( – promoted by lowkell)
Last fall, before a crowd of 350 people, I made a campaign speech about “a sick and broken spirit.” At the end of the speech, people sprang to their feet as if they had heard something meaningful. A video of the speech went viral . But what did people think I meant by that word, “spirit”?
Spirit is something that one cannot see but that one can discern from the way things move. We see the spirit as we “see” the wind when trees bow before it
So it is with the sick and destructive spirit that now animates the Republican Party.
We cannot see that spirit directly. What we see are the actions of politicians like Bush and Rove and Cheney, and the words of Rush Limbaugh and Glenn Beck and the minions of Rupert Murdoch, and the way of doing politics practiced by the NRA, and by Liberty University and by the Republicans in Congress who made it their top priority, in a time of national crisis, to make our president fail.
Those things show us the force of the invisible wind that compels trees to bend in the direction the wind is heading.
And we see the sick and destructive spirit whose portrait, in that viral video, I painted like this:
• A spirit that makes a fight over everything
• A spirit for which there is no such thing as “Enough” of wealth or power
• A spirit that appeals continually to the worst in people, their hatreds and fears
• A spirit that lies about everything
When we see a force that acts coherently and that consistently inflicts damage, we infer that there’s something operating that we do not see.

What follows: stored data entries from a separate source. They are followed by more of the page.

-- ==== Sys2Proof/Certificates/Slice0/Obligations.lean ====
section
/-! DEFINITION. The statements for the provers, from the numbered rules of spec/. Status words are written as
the numbers of 30_encoding.md R66: 0x0 OK, 0x00001601 VALID, 0x2 ADDRESS_ERROR, 0x3 PAYLOAD_ERROR,
0x4 UNSUPPORTED_TYPE, 0x5 NOT_FOUND, 0x6 RANGE_ERROR, 0x7 ILLEGAL_CMD. -/

namespace Sys2Proof.Claims

open Sys2Proof.Machine

/-- How the sequencer takes the first word of a one-word command with opcode `op`: where the word matches
the row's mask and pattern it runs `run w`; where a must-be-zero bit is set it answers ILLEGAL_CMD and
nothing else changes. -/
def OneWordCommand (op : BitVec 4) (mask pattern : Word) (run : Word → Instr) : Prop :=
  ∀ (s : State) (w : Word) (rest : List PortInput),
    s.pend = false → s.input = .word w :: rest → w.extractLsb' 28 4 = op →
    (w &&& mask = pattern → step s = exec (run w) { s with input := rest }) ∧
    (w &&& mask ≠ pattern →
      step s = .next { s with input := rest, respOut := s.respOut ++ [0x00000007#32] })

/-- `FB[a] .. FB[a+n-1]`. -/
def bytesFrom (fb : Memory) (a n : Nat) : List Byte :=
  (List.range n).map fun k => readByte fb (BitVec.ofNat 6 (a + k))

/-- Step 1 and step 2 pass: the address is 0xC8, `FB[1] >= 5`, `TLEN <= 64` and `FB[1] = TLEN - 2`. -/
abbrev HeaderGood (fb : Memory) (tlen : Byte) : Prop :=
  readByte fb 0#6 = 0xC8#8 ∧ 5 ≤ (readByte fb 1#6).toNat ∧ tlen.toNat ≤ 64 ∧
    ((readByte fb 1#6).toNat : Int) = (tlen.toNat : Int) - 2

/-- Step 3 passes: the checksum over `FB[2] .. FB[TLEN-2]` is `FB[TLEN-1]`. -/
abbrev CrcGood (fb : Memory) (tlen : Byte) : Prop :=
  crc8 (bytesFrom fb 2 (tlen.toNat - 3)) = readByte fb (BitVec.ofNat 6 (tlen.toNat - 1))

/-- The meanings of a list of instructions, one after the other. -/
def execAll : List Instr → State → Result
  | [], s => .next s
  | i :: is, s =>
    match exec i s with
    | .next t => execAll is t
    | .fault r => .fault r
    | .refused r => .refused r

/-- The polynomial over GF(2) whose coefficients are the bits of a number. -/
noncomputable def bitsPoly (n width : Nat) : Polynomial (ZMod 2) :=
  ∑ i ∈ Finset.range width, if n.testBit i then Polynomial.X ^ i else 0

/-- The number whose base-256 digits are the bytes, the first byte the highest. -/
def bigEndian (bytes : List Byte) : Nat := bytes.foldl (fun acc b => acc * 256 + b.toNat) 0

end Sys2Proof.Claims

open Sys2Proof Sys2Proof.Machine Sys2Proof.Claims

/-! ### Encoding -/

/-- Words written out from the formats of 30_encoding.md R62 decode to the commands they stand for. -/
def Obligations.SpecWordsDecodeAsWritten : Prop :=
  decode [0x10000000#32] = .command .init [] ∧
  decode [0x20003FAB#32] = .command (.wrbuf 63#6 0xAB#8) [] ∧
  decode [0x30000702#32] = .command (.crc 2#6 7#7) [] ∧
  decode [0x4000011A#32, 0x000003E8#32] = .command (.decode 26#8 true 1000#32) [] ∧
  decode [0x4000001A#32, 0x60000000#32] = .command (.decode 26#8 false 0x60000000#32) [] ∧
  decode [0x5000000F#32] = .command (.getch 15#8) [] ∧
  decode [0x60000000#32] = .command .getall [] ∧
  decode [0x70000000#32] = .command .getts [] ∧
  decode [0x80000000#32] = .command .getbaud [] ∧
  decode [0x00000000#32] = .command (.illegal 0x00000000#32 none) [] ∧
  decode [0x300009C0#32] = .command (.illegal 0x300009C0#32 none) [] ∧
  decode [0x40000200#32, 0x60000000#32] = .command (.illegal 0x40000200#32 (some 0x60000000#32)) []

/-- No bit of an encoding is dropped: decoding an encoded well-formed instruction gives it back, with every
operand at every value, and leaves the words after it. -/
def Obligations.DecodeGivesBackEncoded : Prop :=
  ∀ (i : Instr) (rest : List Word), i.wellFormed = true → decode (encode i ++ rest) = .command i rest

/-- Each stream of words has one meaning: what is decoded is well formed, and encoding it gives the words
back. -/
def Obligations.EncodeGivesBackDecoded : Prop :=
  ∀ (ws : List Word) (i : Instr) (rest : List Word), decode ws = .command i rest →
    i.wellFormed = true ∧ encode i ++ rest = ws

/-- R60: the opcode of the first word alone tells the length, also where the word is illegal; DECODE's second
word is taken whole as `NOW`. -/
def Obligations.FirstWordTellsCommandLength : Prop :=
  ∀ (w w1 : Word) (rest : List Word),
    (w.extractLsb' 28 4 ≠ 0x4#4 → ∃ i, decode (w :: rest) = .command i rest) ∧
    (w.extractLsb' 28 4 = 0x4#4 →
      decode [w] = .rejected .secondWordMissing ∧
      (∃ i, decode (w :: w1 :: rest) = .command i rest) ∧
      ∀ tlen nowv now rest', decode (w :: w1 :: rest) = .command (.decode tlen nowv now) rest' → now = w1)
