-- ==== Sys2Proof/Tests/Slice0.lean ====
section
/-! SUPPORT. The model's own tests. Every expected value is from 95_test_vectors.md (the vector is named) or is
written out by hand from a rule. `witness_<statement>` shows that a statement's hypotheses can be met, clause by
clause at the boundary values. -/

namespace Sys2Proof.Tests

open Sys2Proof.Machine Sys2Proof.Claims

/-- The state an answer gives; a model that stopped would give the reset state. -/
def after : Result → State
  | .next t => t
  | .fault r => nomatch r
  | .refused _ => State.reset

/-- The response words an answer has emitted, from a state with none. -/
def emitted (r : Result) : List Word := (after r).respOut

/-- Whether an answer is a next state. -/
def goesOn : Result → Bool
  | .next _ => true
  | .fault r => nomatch r
  | .refused _ => false

theorem next_of {r : Result} (h : goesOn r = true) : ∃ t, r = .next t := by
  cases r with
  | next t => exact ⟨t, rfl⟩
  | fault r => exact nomatch r
  | refused r => exact absurd h Bool.false_ne_true

theorem next_and {r : Result} (P : State → Prop) (h : goesOn r = true) (hp : P (after r)) :
    ∃ t, r = .next t ∧ P t := by
  cases r with
  | next t => exact ⟨t, rfl, hp⟩
  | fault r => exact nomatch r
  | refused r => exact absurd h Bool.false_ne_true

/-- A frame buffer that holds bytes from address 0 on. -/
def loaded (bytes : List Byte) : Memory :=
  bytes.zipIdx.foldl (fun m p => writeByte m (BitVec.ofNat 6 p.2) p.1) []

/-- Reset, but for the frame buffer. -/
def holding (bytes : List Byte) : State := { State.reset with fb := loaded bytes }

/-- A state with words waiting on the command port. -/
def waiting (ws : List Word) (s : State) : State := { s with input := ws.map .word }

/-- A DECODE first word is held, its second word waits. -/
def held (w0 w1 : Word) (s : State) : State := { waiting [w1] s with pend := true, pendW0 := w0 }

/-- Eleven bytes of F992's payload (V-L1). -/
def half992 : List Byte := [0xE0, 0x03, 0x1F, 0xF8, 0xC0, 0x07, 0x3E, 0xF0, 0x81, 0x0F, 0x7C]

/-- Frame F992 with another checksum byte (V-L1: 0xAD is the right one). -/
def f992With (crc : Byte) : List Byte := [0xC8, 0x18, 0x16] ++ half992 ++ half992 ++ [crc]

/-- The payload of V-U10 and program P5. -/
def payloadP5 : List Byte :=
  [0x00, 0x08, 0x80, 0x00, 0x08, 0x80, 0x00, 0x08, 0x80, 0x00, 0x08, 0x80, 0x00, 0x08, 0x80] ++
  [0x00, 0xF8, 0x7F, 0xF4, 0x71, 0x97, 0x15]

/-- The values of V-U10. -/
def valuesP5 : Vector Chan 16 := #v[0, 1, 2, 4, 8, 16, 32, 64, 128, 256, 512, 1024, 2047, 1000, 1500, 172]

/-- The frame of program P5. -/
def frameP5 : List Byte := [0xC8, 0x18, 0x16] ++ payloadP5 ++ [0xD1]

/-- The smallest frame, with another checksum byte (V-D14: 0x0B is the right one). -/
def smallest (crc : Byte) : List Byte := [0xC8, 0x05, 0x02, 0xAA, 0xBB, 0xCC, crc]

/-- The largest frames of V-D18 (0x02, checksum 0x83) and V-D19 (0x16, checksum 0xB6). -/
def largest (type crc : Byte) : List Byte := [0xC8, 0x3E, type] ++ List.replicate 60 0x00 ++ [crc]

/-- A state with channels and a time, as after V-D16. -/
def stored992 : State :=
  { holding (f992With 0xAD) with ch := Vector.replicate 16 992#11, lastTsValid := true, lastTs := 7#32 }

/-! ### Well-formedness: one ill-formed term for each check -/

theorem test_wf_illegal_with_legal_word : (Instr.illegal 0x10000000#32 none).wellFormed = false := by decide
theorem test_wf_illegal_decode_without_second :
    (Instr.illegal 0x40000200#32 none).wellFormed = false := by decide
theorem test_wf_illegal_one_word_with_second :
    (Instr.illegal 0x00000000#32 (some 0#32)).wellFormed = false := by decide
theorem test_wf_illegal_decode_with_second :
    (Instr.illegal 0x40000200#32 (some 0x60000000#32)).wellFormed = true := by decide

/-! ### Decoding: each format's fields written out bit by bit from 30_encoding.md R62, high bit first -/

theorem test_decode_init :
    decode [0b0001_0000000000000000000000000000#32] = .command .init [] := by decide
theorem test_decode_wrbuf :
    decode [0b0010_00000000000000_111010_10010110#32] =
      .command (.wrbuf 0b111010#6 0b10010110#8) [] := by decide
theorem test_decode_crc :
    decode [0b0011_0000000000000_1000001_00_100110#32] =
      .command (.crc 0b100110#6 0b1000001#7) [] := by decide
theorem test_decode_decode :
    decode [0b0100_0000000000000000000_1_00011010#32, 0x60000000#32, 7#32] =
      .command (.decode 0b00011010#8 true 0x60000000#32) [7#32] := by decide
theorem test_decode_getch :
    decode [0b0101_00000000000000000000_10000001#32] = .command (.getch 0b10000001#8) [] := by decide
theorem test_decode_getall :
    decode [0b0110_0000000000000000000000000000#32] = .command .getall [] := by decide
theorem test_decode_getts :
    decode [0b0111_0000000000000000000000000000#32] = .command .getts [] := by decide
theorem test_decode_getbaud :
    decode [0b1000_0000000000000000000000000000#32] = .command .getbaud [] := by decide
theorem test_decode_illegal_opcode :
    decode [0b1001_0000000000000000000000000000#32] = .command (.illegal 0x90000000#32 none) [] := by decide
/-- V-H06, V-K10, V-A06, V-H17: a must-be-zero bit in each format. -/
theorem test_decode_illegal_mbz :
    decode [0x20004000#32] = .command (.illegal 0x20004000#32 none) [] ∧
    decode [0x30010000#32] = .command (.illegal 0x30010000#32 none) [] ∧
    decode [0x50000100#32] = .command (.illegal 0x50000100#32 none) [] ∧
    decode [0x40000200#32, 0x60000000#32] =
      .command (.illegal 0x40000200#32 (some 0x60000000#32)) [] := by decide
theorem test_decode_rejects :
    decode [] = .rejected .noWord ∧ decode [0x4000001A#32] = .rejected .secondWordMissing := by decide
theorem test_encode_words :
    encode (.wrbuf 25#6 0xAD#8) = [0x200019AD#32] ∧ encode (.crc 60#6 5#7) = [0x3000053C#32] ∧
    encode (.decode 26#8 true 1000#32) = [0x4000011A#32, 0x000003E8#32] ∧
    encode (.getch 16#8) = [0x50000010#32] := by decide

/-! ### Instructions: at most two each -/

/-- V-H01: INIT clears the instance. -/
theorem test_init_clears :
    (after (exec .init stored992)).ch = Vector.replicate 16 0#11 ∧
    (after (exec .init stored992)).lastTsValid = false ∧
    emitted (exec .init stored992) = [0x00000000#32] := by decide
/-- V-H01: FB still holds F992. -/
theorem test_init_keeps_fb : (after (exec .init stored992)).fb = loaded (f992With 0xAD) := by decide +kernel
/-- V-H05: WRBUF 63, 0xFF through the sequencer. -/
theorem test_wrbuf_last_byte :
    (after (step (waiting [0x20003FFF#32] State.reset))).fb = [(63, 0xFF#8)] := by decide
/-- V-H07, then 0x00 over it: the last write wins, and a byte at its reset value is not listed. -/
theorem test_wrbuf_overwrites :
    (after (exec (.wrbuf 5#6 2#8) (holding [0, 0, 0, 0, 0, 1]))).fb = [(5, 2#8)] ∧
    (after (exec (.wrbuf 5#6 0#8) (holding [0, 0, 0, 0, 0, 1]))).fb = [] := by decide
/-- V-K05: the whole buffer. -/
theorem test_crc_whole_buffer :
    emitted (exec (.crc 0#6 64#7) (holding [0x31, 0x32, 0x33, 0x34, 0x35, 0x36, 0x37, 0x38, 0x39])) =
      [0x00000000#32, 0x00000057#32] := by decide +kernel
/-- V-K04 and V-K06: `START + LEN` at 64 and at 65. -/
theorem test_crc_range :
    emitted (exec (.crc 63#6 1#7) State.reset) = [0x00000000#32, 0x00000000#32] ∧
    emitted (exec (.crc 60#6 5#7) State.reset) = [0x00000006#32] := by decide
/-- P5: the frame of sixteen distinct values, time 0, on the second word. -/
theorem test_decode_p5 :
    let t := after (step (held 0x4000011A#32 0x00000000#32 (holding frameP5)))
    t.ch = valuesP5 ∧ t.lastTsValid = true ∧ t.lastTs = 0#32 ∧ t.respOut = [0x00001601#32] ∧
      t.pend = false := by decide +kernel
/-- V-D12 and V-D05: the checksum comes before the type, the address before the length. -/
theorem test_decode_order_of_checks :
    emitted (exec (.decode 26#8 true 7#32)
      { holding (f992With 0xAD) with fb := writeByte (loaded (f992With 0xAD)) 2#6 0x17#8 }) =
      [0x00000003#32] ∧
    emitted (exec (.decode 30#8 true 7#32)
      { holding (f992With 0xAD) with fb := writeByte (loaded (f992With 0xAD)) 0#6 0xEE#8 }) =
      [0x00000002#32] := by decide +kernel
/-- V-A03 and V-A04: index 15 and index 16. -/
theorem test_getch_range :
    emitted (exec (.getch 15#8) stored992) = [0x00000000#32, 0x000003E0#32] ∧
    emitted (exec (.getch 16#8) stored992) = [0x00000005#32] := by decide
/-- V-A08: the order of GETCH's registers is that of V-U10. -/
theorem test_getch_index :
    emitted (exec (.getch 13#8) { State.reset with ch := valuesP5 }) =
      [0x00000000#32, 0x000003E8#32] := by decide
/-- V-A08. -/
theorem test_getall :
    emitted (exec .getall { State.reset with ch := valuesP5 }) =
      [0, 0, 1, 2, 4, 8, 0x10, 0x20, 0x40, 0x80, 0x100, 0x200, 0x400, 0x7FF, 0x3E8, 0x5DC, 0xAC] := by
  decide
/-- V-H09 and V-H11: a time, and the time 0. -/
theorem test_getts :
    emitted (exec .getts stored992) = [0x00000000#32, 0x00000001#32, 0x00000007#32] ∧
    emitted (exec .getts { stored992 with lastTs := 0#32 }) =
      [0x00000000#32, 0x00000001#32, 0x00000000#32] := by decide
/-- V-H08: no time. -/
theorem test_getts_none :
    emitted (exec .getts State.reset) = [0x00000000#32, 0x00000000#32, 0x00000000#32] := by decide
/-- V-H12. -/
theorem test_getbaud :
    emitted (exec .getbaud State.reset) = [0x00000000#32, 0x000668A0#32] := by decide
/-- V-H14. -/
theorem test_illegal_zero :
    emitted (step (waiting [0x00000000#32] State.reset)) = [0x00000007#32] := by decide
/-- V-H17: the second word of an illegal DECODE is taken as `NOW`; GETALL does not run. -/
theorem test_illegal_decode_takes_second :
    let t := after (step (held 0x40000200#32 0x60000000#32 stored992))
    t = { stored992 with respOut := [0x00000007#32] } := by decide
/-- V-H18: reset with a DECODE first word held. -/
theorem test_reset_discards_held :
    after (step { stored992 with
      pend := true, pendW0 := 0x4000011A#32, input := [.reset], respOut := [7#32] }) =
      State.reset := by decide
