/-- The word of a cell instruction with its cell and the fetch outcome; none for every other command, for a NOP.C that stands
for a word of another opcode, and for an MMA whose buffer read is not clean (the word does not say it). -/
def Instr.cellWord (i : Instr) : Option (CellId × Word × Ecc) :=
  match i with
  | .nopC c w e => if fieldOf w 58 6 = 0 then some (c, w, e) else none
  | .addI64 c f => some (c, f.word 0x0, f.en.fecc)
  | .subI64 c f => some (c, f.word 0x1, f.en.fecc)
  | .andB64 c f => some (c, f.word 0x2, f.en.fecc)
  | .orB64 c f => some (c, f.word 0x3, f.en.fecc)
  | .xorB64 c f => some (c, f.word 0x4, f.en.fecc)
  | .shlB64 c f => some (c, f.word 0x5, f.en.fecc)
  | .shrU64 c f => some (c, f.word 0x6, f.en.fecc)
  | .sarS64 c f => some (c, f.word 0x7, f.en.fecc)
  | .minS64 c f => some (c, f.word 0x8, f.en.fecc)
  | .maxS64 c f => some (c, f.word 0x9, f.en.fecc)
  | .minU64 c f => some (c, f.word 0xA, f.en.fecc)
  | .maxU64 c f => some (c, f.word 0xB, f.en.fecc)
  | .mulI64 c f => some (c, f.word 0xC, f.en.fecc)
  | .mulhU64 c f => some (c, f.word 0xD, f.en.fecc)
  | .divU64 c f => some (c, f.word 0xE, f.en.fecc)
  | .remU64 c f => some (c, f.word 0xF, f.en.fecc)
  | .addiI64 c f => some (c, f.word 0x2, f.en.fecc)
  | .andiB64 c f => some (c, f.word 0x3, f.en.fecc)
  | .oriB64 c f => some (c, f.word 0x4, f.en.fecc)
  | .xoriB64 c f => some (c, f.word 0x5, f.en.fecc)
  | .shliB64 c f => some (c, f.word 0x6, f.en.fecc)
  | .shriU64 c f => some (c, f.word 0x7, f.en.fecc)
  | .sariS64 c f => some (c, f.word 0x8, f.en.fecc)
  | .lihB64 c f => some (c, f.word 0x9, f.en.fecc)
  | .muliI64 c f => some (c, f.word 0xA, f.en.fecc)
  | .ld c f => some (c, f.word 0x10, f.en.fecc)
  | .st c f => some (c, f.word 0x11, f.en.fecc)
  | .ldx c f => some (c, f.word 0x12, f.en.fecc)
  | .stx c f => some (c, f.word 0x13, f.en.fecc)
  | .ceqI64 c f => some (c, f.word 0x0, f.en.fecc)
  | .cneI64 c f => some (c, f.word 0x1, f.en.fecc)
  | .cltS64 c f => some (c, f.word 0x2, f.en.fecc)
  | .cgeS64 c f => some (c, f.word 0x3, f.en.fecc)
  | .cltU64 c f => some (c, f.word 0x4, f.en.fecc)
  | .cgeU64 c f => some (c, f.word 0x5, f.en.fecc)
  | .ceqiI64 c f => some (c, f.word 0x0, f.en.fecc)
  | .cneiI64 c f => some (c, f.word 0x1, f.en.fecc)
  | .cltiS64 c f => some (c, f.word 0x2, f.en.fecc)
  | .cgeiS64 c f => some (c, f.word 0x3, f.en.fecc)
  | .cltiU64 c f => some (c, f.word 0x4, f.en.fecc)
  | .cgeiU64 c f => some (c, f.word 0x5, f.en.fecc)
  | .pandP c f => some (c, f.word 0x0, f.en.fecc)
  | .porP c f => some (c, f.word 0x1, f.en.fecc)
  | .pxorP c f => some (c, f.word 0x2, f.en.fecc)
  | .pandnP c f => some (c, f.word 0x3, f.en.fecc)
  | .psetP c f => some (c, f.word 0x4, f.en.fecc)
  | .pclrP c f => some (c, f.word 0x5, f.en.fecc)
  | .prdP16 c f => some (c, f.word 0x0, f.en.fecc)
  | .pwrP16 c f => some (c, f.word 0x1, f.en.fecc)
  | .rdsrI64 c f => some (c, f.word, f.en.fecc)
  | .waitC c f => some (c, f.word 0x21, f.en.fecc)
  | .waitoC c f => some (c, f.word 0x22, f.en.fecc)
  | .stependC c f => some (c, f.word 0x23, f.en.fecc)
  | .loopC c f => some (c, f.word, f.en.fecc)
  | .agsetA24 c f => some (c, f.word 0x25, f.en.fecc)
  | .agrdU24 c f => some (c, f.word 0x0, f.en.fecc)
  | .lcrdU11 c f => some (c, f.word 0x1, f.en.fecc)
  | .agaddA24 c f => some (c, f.word 0x27, f.en.fecc)
  | .vaddF32 c f => some (c, f.word 0x28 0x0, f.en.fecc)
  | .vsubF32 c f => some (c, f.word 0x28 0x1, f.en.fecc)
  | .vmulF32 c f => some (c, f.word 0x28 0x2, f.en.fecc)
  | .vfmaF32 c f => some (c, f.word 0x28 0x3, f.en.fecc)
  | .vminF32 c f => some (c, f.word 0x28 0x4, f.en.fecc)
  | .vmaxF32 c f => some (c, f.word 0x28 0x5, f.en.fecc)
  | .vabsF32 c f => some (c, f.word 0x28 0x6, f.en.fecc)
  | .vnegF32 c f => some (c, f.word 0x28 0x7, f.en.fecc)
  | .vaddI32 c f => some (c, f.word 0x29 0x0, f.en.fecc)
  | .vsubI32 c f => some (c, f.word 0x29 0x1, f.en.fecc)
  | .vmulI32 c f => some (c, f.word 0x29 0x2, f.en.fecc)
  | .vandB32 c f => some (c, f.word 0x29 0x3, f.en.fecc)
  | .vorB32 c f => some (c, f.word 0x29 0x4, f.en.fecc)
  | .vxorB32 c f => some (c, f.word 0x29 0x5, f.en.fecc)
  | .vshlB32 c f => some (c, f.word 0x29 0x6, f.en.fecc)
  | .vshrU32 c f => some (c, f.word 0x29 0x7, f.en.fecc)
  | .vsarS32 c f => some (c, f.word 0x29 0x8, f.en.fecc)
  | .vminS32 c f => some (c, f.word 0x29 0x9, f.en.fecc)
  | .vmaxS32 c f => some (c, f.word 0x29 0xA, f.en.fecc)
  | .vminU32 c f => some (c, f.word 0x29 0xB, f.en.fecc)
  | .vmaxU32 c f => some (c, f.word 0x29 0xC, f.en.fecc)
  | .vrcpF32 c f => some (c, f.word 0x2A 0x0, f.en.fecc)
  | .vsqrtF32 c f => some (c, f.word 0x2A 0x1, f.en.fecc)
  | .vrsqrtF32 c f => some (c, f.word 0x2A 0x2, f.en.fecc)
  | .vexp2F32 c f => some (c, f.word 0x2A 0x3, f.en.fecc)
  | .vlog2F32 c f => some (c, f.word 0x2A 0x4, f.en.fecc)
  | .vceqF32 c f => some (c, f.word 0x2B 0x0, f.en.fecc)
  | .vcltF32 c f => some (c, f.word 0x2B 0x1, f.en.fecc)
  | .vcleF32 c f => some (c, f.word 0x2B 0x2, f.en.fecc)
  | .vcunF32 c f => some (c, f.word 0x2B 0x3, f.en.fecc)
  | .vceqI32 c f => some (c, f.word 0x2B 0x8, f.en.fecc)
  | .vcltS32 c f => some (c, f.word 0x2B 0x9, f.en.fecc)
  | .vcltU32 c f => some (c, f.word 0x2B 0xA, f.en.fecc)
  | .vcleS32 c f => some (c, f.word 0x2B 0xB, f.en.fecc)
  | .vrsumF32 c f => some (c, f.word 0x2C 0x0, f.en.fecc)
  | .vrmaxF32 c f => some (c, f.word 0x2C 0x1, f.en.fecc)
  | .vrminF32 c f => some (c, f.word 0x2C 0x2, f.en.fecc)
  | .vrsumI32 c f => some (c, f.word 0x2C 0x3, f.en.fecc)
  | .vmxscE2m1 c f => some (c, f.word 0x2C 0x8, f.en.fecc)
  | .vmxscE2m3 c f => some (c, f.word 0x2C 0x9, f.en.fecc)
  | .vmxscE3m2 c f => some (c, f.word 0x2C 0xA, f.en.fecc)
  | .vmxscE4m3 c f => some (c, f.word 0x2C 0xB, f.en.fecc)
  | .vmxscE5m2 c f => some (c, f.word 0x2C 0xC, f.en.fecc)
  | .vmxscI8 c f => some (c, f.word 0x2C 0xD, f.en.fecc)
  | .vldL c f => some (c, f.word 0x2D 0x0, f.en.fecc)
  | .vstL c f => some (c, f.word 0x2D 0x1, f.en.fecc)
  | .vgatherU8 c f => some (c, f.word 0x2E 0x0, f.en.fecc)
  | .vgatherU16 c f => some (c, f.word 0x2E 0x1, f.en.fecc)
  | .vgatherB32 c f => some (c, f.word 0x2E 0x2, f.en.fecc)
  | .vscatterB8 c f => some (c, f.word 0x2E 0x4, f.en.fecc)
  | .vscatterB16 c f => some (c, f.word 0x2E 0x5, f.en.fecc)
  | .vscatterB32 c f => some (c, f.word 0x2E 0x6, f.en.fecc)
  | .vcvtI32F32 c f => some (c, f.word 0x2F 0x0, f.en.fecc)
  | .vcvtF32I32 c f => some (c, f.word 0x2F 0x1, f.en.fecc)
  | .vpkBf16 c f => some (c, f.word 0x2F 0x2, f.en.fecc)
  | .vpkF16 c f => some (c, f.word 0x2F 0x3, f.en.fecc)
  | .vpkE4m3 c f => some (c, f.word 0x2F 0x4, f.en.fecc)
  | .vpkE5m2 c f => some (c, f.word 0x2F 0x5, f.en.fecc)
  | .vpkE2m3 c f => some (c, f.word 0x2F 0x6, f.en.fecc)
  | .vpkE3m2 c f => some (c, f.word 0x2F 0x7, f.en.fecc)
  | .vpkE2m1 c f => some (c, f.word 0x2F 0x8, f.en.fecc)
  | .vpkI8 c f => some (c, f.word 0x2F 0x9, f.en.fecc)
  | .vpkI4 c f => some (c, f.word 0x2F 0xA, f.en.fecc)
  | .vunpkBf16 c f => some (c, f.word 0x2F 0x10, f.en.fecc)
  | .vunpkF16 c f => some (c, f.word 0x2F 0x11, f.en.fecc)
  | .vunpkE4m3 c f => some (c, f.word 0x2F 0x12, f.en.fecc)
  | .vunpkE5m2 c f => some (c, f.word 0x2F 0x13, f.en.fecc)
  | .vunpkE2m3 c f => some (c, f.word 0x2F 0x14, f.en.fecc)
  | .vunpkE3m2 c f => some (c, f.word 0x2F 0x15, f.en.fecc)
  | .vunpkE2m1 c f => some (c, f.word 0x2F 0x16, f.en.fecc)
  | .vunpkI8 c f => some (c, f.word 0x2F 0x17, f.en.fecc)
  | .vunpkI4 c f => some (c, f.word 0x2F 0x18, f.en.fecc)
  | .vscaleE8m0 c f => some (c, f.word 0x2F 0x20, f.en.fecc)
  | .vmovB32 c f => some (c, f.word 0x30 0x0, f.en.fecc)
  | .vbcastB32 c f => some (c, f.word 0x30 0x1, f.en.fecc)
  | .viotaI32 c f => some (c, f.word 0x30 0x2, f.en.fecc)
  | .vpermB32 c f => some (c, f.word 0x30 0x3, f.en.fecc)
  | .vinsB32 c f => some (c, f.word 0x30 0x4, f.en.fecc)
  | .vextB32 c f => some (c, f.word 0x30 0x5, f.en.fecc)
  | .mlw c f => some (c, f.word, f.en.fecc)
  | .mma c f e => if e = [] then some (c, f.word, f.en.fecc) else none
  | .mcvt c f => some (c, f.word, f.en.fecc)
  | .mstxX128 c f => some (c, f.word 0x37, f.en.fecc)
  | .maddxX128 c f => some (c, f.word 0x38, f.en.fecc)
  | .mclrX128 c f => some (c, f.word 0x39, f.en.fecc)
  | _ => none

When we speak of character in a person, what do we mean? Do we see the person’s character? Not directly. We infer it from the pattern of his words and actions.
And so it is with entities like the dark force that’s arisen on the political right. From the consistencies — the dishonesty, the destructiveness, the cruelty, the lack of integrity, the contempt for justice, the insatiability — we can infer just what kind of character inhabits this force. But instead of calling it character, as with an individual, the vastness of this thing that operates in our cultural/political/moral system in America, the way it operates at a scale still further removed from our immediate perception, led me to call it a destructive spirit.
There really is a Something — encompassing a veritable empire of people and organizations and resources — animating the drive toward all this political ugliness and degradation.
I have written about that Something, again and again, but perhaps never as directly as in There Is an It: As in Baseball You Can’t Hit What You Can’t See
From coherence of effect, one can infer a commonality of cause Just as Newton did not have to see the gravitational force that governs the pattern of planetary motion around the sun, so we do not have to see the “It” to understand that it is there.
An It behind the dividing of groups against each other.
An It behind the preying on the vulnerable and serving the privileged.
An It behind the fostering of ignorance.
An It in the unwillingness to sacrifice selfish advantage for any larger good.
…It is a force that must be confronted and defeated. Understanding is the first step.
When we look at this pattern of patterns, do we not see what our civilization has always understood to be the pattern of evil? It’s there in the Bible.
It is only to the degree that Americans can this dark spirit for what it is, and can reject it, that our nation has a chance to revive, in Lincoln’s phrase, “the better angels” of its nature.
And that, after all, is what politics is ultimately supposed to be for.
Explaining how such a destructive spirit can arise, is the purpose of the “Swinging for the Fences” project.
And making that destructive spirit –that “It”– visible is the reason for all I’m attempting to do: the advocacy of a political strategy for heavily Republican districts; a “Rogues Gallery” strategy; and, soon, on the website “Like the Dew”, an attempt to engage Southerners about the Southern component of this political force on the right.
I hope you will join me in these efforts.